У меня ужасно потные от волнения ладони, и он просто может выскользнуть из них.
— Я и так стараюсь. Чего еще ты от меня хочешь, пап? — поджимаю губы, отвечая ему. Когда общество собственного отца стало вызывать лишь отрицательные эмоции?
— Не дерзи мне, дочь. Мы уже разговаривали на эту тему. Найди Александра, почему ты стоишь здесь одна? Жена должна быть при муже — улыбаться его будущим партнерам и любезничать с ними.
— Да? Тогда не подскажешь, а где мама? Что-то я не вижу ее возле тебя.
Папа хмурится, давит на меня осуждающим взглядом, а потом переводит его на щеку, где до сих пор горит след от его пощечины. Мне не пришлось прикладывать слишком много усилий для его сокрытия, но каждый раз, когда я вижу в зеркале свое отражение, мне кажется, что ровно на этом месте у меня теперь позорное клеймо, которое способен увидеть любой человек.
— Мне категорически не нравится твое поведение в последнее время, Ева. Характер будешь демонстрировать своим подружкам, а с отцом разговаривай уважительнее.

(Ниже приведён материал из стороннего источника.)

-- ==== Sys2Proof/Safety.lean ====
section
/-! DEFINITION. What counts as a sound state and a safe step: the invariants the statements use. -/

namespace Sys2Proof.Machine

/-- A step is safe: it ends in a next state, by neither a fault nor a refusal (R19). -/
def SafeStep (s : State) : Prop := ∃ t, step s = .next t

/-- The buffers are within their capacities, and the capacities are as R7 allows: IBUF, RXBUF and OBUF, the
last with `OBUF_CAP = max(2 * IBUF_CAP, RXBUF_CAP)` (R7, R60). -/
abbrev State.withinCapacities (s : State) : Prop :=
  s.params.wellFormed = true ∧ Config.fits s.ibuf.length s.params.ibufCap = true ∧
  Config.fits s.rxbuf.length s.params.rxbufCap = true ∧
  Config.fits s.obuf.length s.params.obufCap = true

/-- RXBUF holds no flow-control byte: RX.PUSH is the only way in and drops them (R114, R210, R310). -/
abbrev State.rxbufFiltered (s : State) : Prop := ∀ b ∈ s.rxbuf, isFlowControl b = false

/-- STATUS holds one of the eleven codes of R261. -/
abbrev State.statusLegal (s : State) : Prop :=
  s.status ∈ ([0x00, 0x01, 0x80, 0x81, 0x82, 0x83, 0x84, 0x85, 0x86, 0x87, 0x88] : List Byte)

/-- SUBT is 0x00 or one of the four terminator bytes (R31). -/
abbrev State.subtLegal (s : State) : Prop :=
  s.subt ∈ ([0x00, 0x68, 0x69, 0x6A, 0x6B] : List Byte)

/-- RXH holds a header of a supported type (R84, R216), all zero while HFMT says none was parsed (R30, R42). -/
abbrev State.parsedHeaderLegal (s : State) : Prop :=
  s.rxh.b0 ≤ 11 ∧ (s.hfmt = 0 → s.rxh = Header.zero)

/-- With CRCK = 0 bytes 2 and 3 of CRCX and CRCG are zero (R32). -/
abbrev State.crcRegistersLegal (s : State) : Prop :=
  s.crck = 0 → s.crcx.b2 = 0 ∧ s.crcx.b3 = 0 ∧ s.crcg.b2 = 0 ∧ s.crcg.b3 = 0

/-- Every status register is as the rules say it reads (R29 to R32). -/
abbrev State.statusRegistersLegal (s : State) : Prop :=
  s.statusLegal ∧ s.subtLegal ∧ s.parsedHeaderLegal ∧ s.crcRegistersLegal

/-! ### Which instruction may write what -/

/-- The commands that may write ARG (R22): the host's four, the seven with a result there, and RST. -/
def mayWriteArg : Instr → Bool
  | .argSet0 _ | .argSet1 _ | .argSet2 _ | .argSet3 _ => true
  | .unpack16 | .unpack32 | .crc16 | .crc32 | .zcls _ | .rxTrim | .rxScan => true
  | .rst => true
  | _ => false

/-- The commands that may write HDR (R23), and RST. -/
def mayWriteHdr : Instr → Bool
  | .hdrSet0 _ | .hdrSet1 _ | .hdrSet2 _ | .hdrSet3 _ | .hdrSet4 _ | .rst => true
  | _ => false

/-- The commands that may write CFG (R28), and RST. -/
def mayWriteCfg : Instr → Bool
  | .cfg _ | .rst => true
  | _ => false

/-- The commands that may write LASTCODE (R40). -/
def mayWriteLastcode : Instr → Bool
  | .zenc | .txBin16 | .txBin32 | .txSub16 _ | .txSub32 _ | .zencRst | .rst => true
  | _ => false

/-- The commands that may write SUBT (R31), and RST. -/
def mayWriteSubt : Instr → Bool
  | .rxSub16 | .rxSub32 | .rxScan | .rst => true
  | _ => false

/-- The commands that can raise E_CRC, the only writers of CRCX, CRCG and CRCK (R32). -/
def mayRaiseCrc : Instr → Bool
  | .vfy16 | .vfy32 | .rxHdr | .rxSub16 | .rxSub32 => true
  | _ => false

/-- The commands that may write IBUF (R36), and RST. -/
def mayWriteIbuf : Instr → Bool
  | .ibClr | .ibPush _ | .ibLdob | .rst => true
  | _ => false

/-- The producing commands, which replace OBUF when they end in OK (R37). -/
def producesObuf : Instr → Bool
  | .pack16 | .pack32 | .hexEnc | .hexDec | .crc16 | .crc32 | .zenc | .zdec => true
  | .rxTrim | .rxSplice _ | .rxSub16 | .rxSub32 => true
  | _ => false

/-- The commands that take bytes from the front of RXBUF (R35). -/
def consumesRxbuf : Instr → Bool
  | .rxTrim | .rxHdr | .rxSub16 | .rxSub32 | .rxSplice _ => true
  | _ => false

/-- What appends to RXBUF: RX.PUSH (R35), and the wire rows, which are RX.PUSH of their bytes (log 3). -/
def appendsRxbuf : Instr → Bool
  | .rxPush _ => true
  | .wirePfxHex | .wirePfxBin16 | .wirePfxBin32 => true
  | .wireEol0 | .wireEol1 | .wireEol2 | .wireTerm _ | .wireEsc _ => true
  | _ => false

/-- The commands that append to TXOUT (R38). -/
def transmits : Instr → Bool
  | .txHex _ | .txBin16 | .txBin32 | .txSub16 _ | .txSub32 _ => true
  | _ => false

/-- The commands whose frame errors remove the frame from RXBUF (R264). -/
def parsesFrame : Instr → Bool
  | .rxHdr | .rxSub16 | .rxSub32 => true
  | _ => false

/-- The matrix of outcomes (R280); the word of an illegal row ends in E_ILLEGAL (R262), and a wire row, being
RX.PUSH of its bytes (log 3), ends as RX.PUSH can. -/
def outcomeMatrix : Instr → List Byte
  | .ibPush _ | .ibLdob | .rxPush _ => [0x00, 0x87]
  | .pack16 => [0x00, 0x81]
  | .unpack16 | .unpack32 => [0x00, 0x88]
  | .hexDec => [0x00, 0x84]
  | .vfy16 | .vfy32 => [0x00, 0x82, 0x88]
  | .zdec => [0x00, 0x86]
  | .rxScan | .rxSplice _ => [0x00, 0x01]
  | .rxHdr => [0x00, 0x01, 0x82, 0x83, 0x84, 0x85]
  | .rxSub16 | .rxSub32 => [0x00, 0x01, 0x82, 0x86]
  | .illegal _ => [0x80]
  | .wirePfxHex | .wirePfxBin16 | .wirePfxBin32 => [0x00, 0x87]
  | .wireEol0 | .wireEol1 | .wireEol2 | .wireTerm _ | .wireEsc _ => [0x00, 0x87]
  | _ => [0x00]

/-! ### Sequences of commands -/

/-- Commands issued one after another (R62): the first that does not end in a next state stops the run. -/
def execAll : List Instr → State → Outcome
  | [], s => .next s
  | i :: is, s =>
    match exec i s with
    | .next t => execAll is t
    | .fault r => .fault r
    | .refused r => .refused r

/-- One clock of the shift register of R143. -/
def crc16Clock (acc : BitVec 16) (bit : Bool) : BitVec 16 :=
  let shifted := (acc <<< 1) ||| (BitVec.ofBool bit).setWidth 16
  if acc.getLsbD 15 then shifted ^^^ 0x1021 else shifted

/-- The bits of a byte, most significant first (R143). -/
def bitsMsbFirst (b : Byte) : List Bool :=
  [b.getLsbD 7, b.getLsbD 6, b.getLsbD 5, b.getLsbD 4, b.getLsbD 3, b.getLsbD 2, b.getLsbD 1, b.getLsbD 0]

/-- The bit-serial form of the CRC-16 (R143), over `s ++ [0, 0]`. -/
def crc16Serial (s : List Byte) : BitVec 16 :=
  ((s ++ [0x00, 0x00]).flatMap bitsMsbFirst).foldl crc16Clock 0x0000

/-- The non-augmented table form of the CRC-16 (R142, R143), over `s` alone. -/
def crc16Direct (s : List Byte) : BitVec 16 :=
  s.foldl (fun acc b => t16 (acc.extractLsb' 8 8 ^^^ b) ^^^ (acc <<< 8)) 0x0000

end Sys2Proof.Machine
end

В ответ на это я просто промолчала.
Мое уважение к родителям тает из-за их последних поступков, а они делают вид, будто ничего не происходит. Будто так и надо. Игнорировать желания единственной дочери и отдавать ее в «хорошие» руки как какую-то племенную кобылу.
Александр сам находит меня. Он вежливо предлагает свой локоть, и я выбираю меньшее из зол — уж лучше с ним, чем я еще хотя бы на одну минуту останусь в обществе отца и его нотаций.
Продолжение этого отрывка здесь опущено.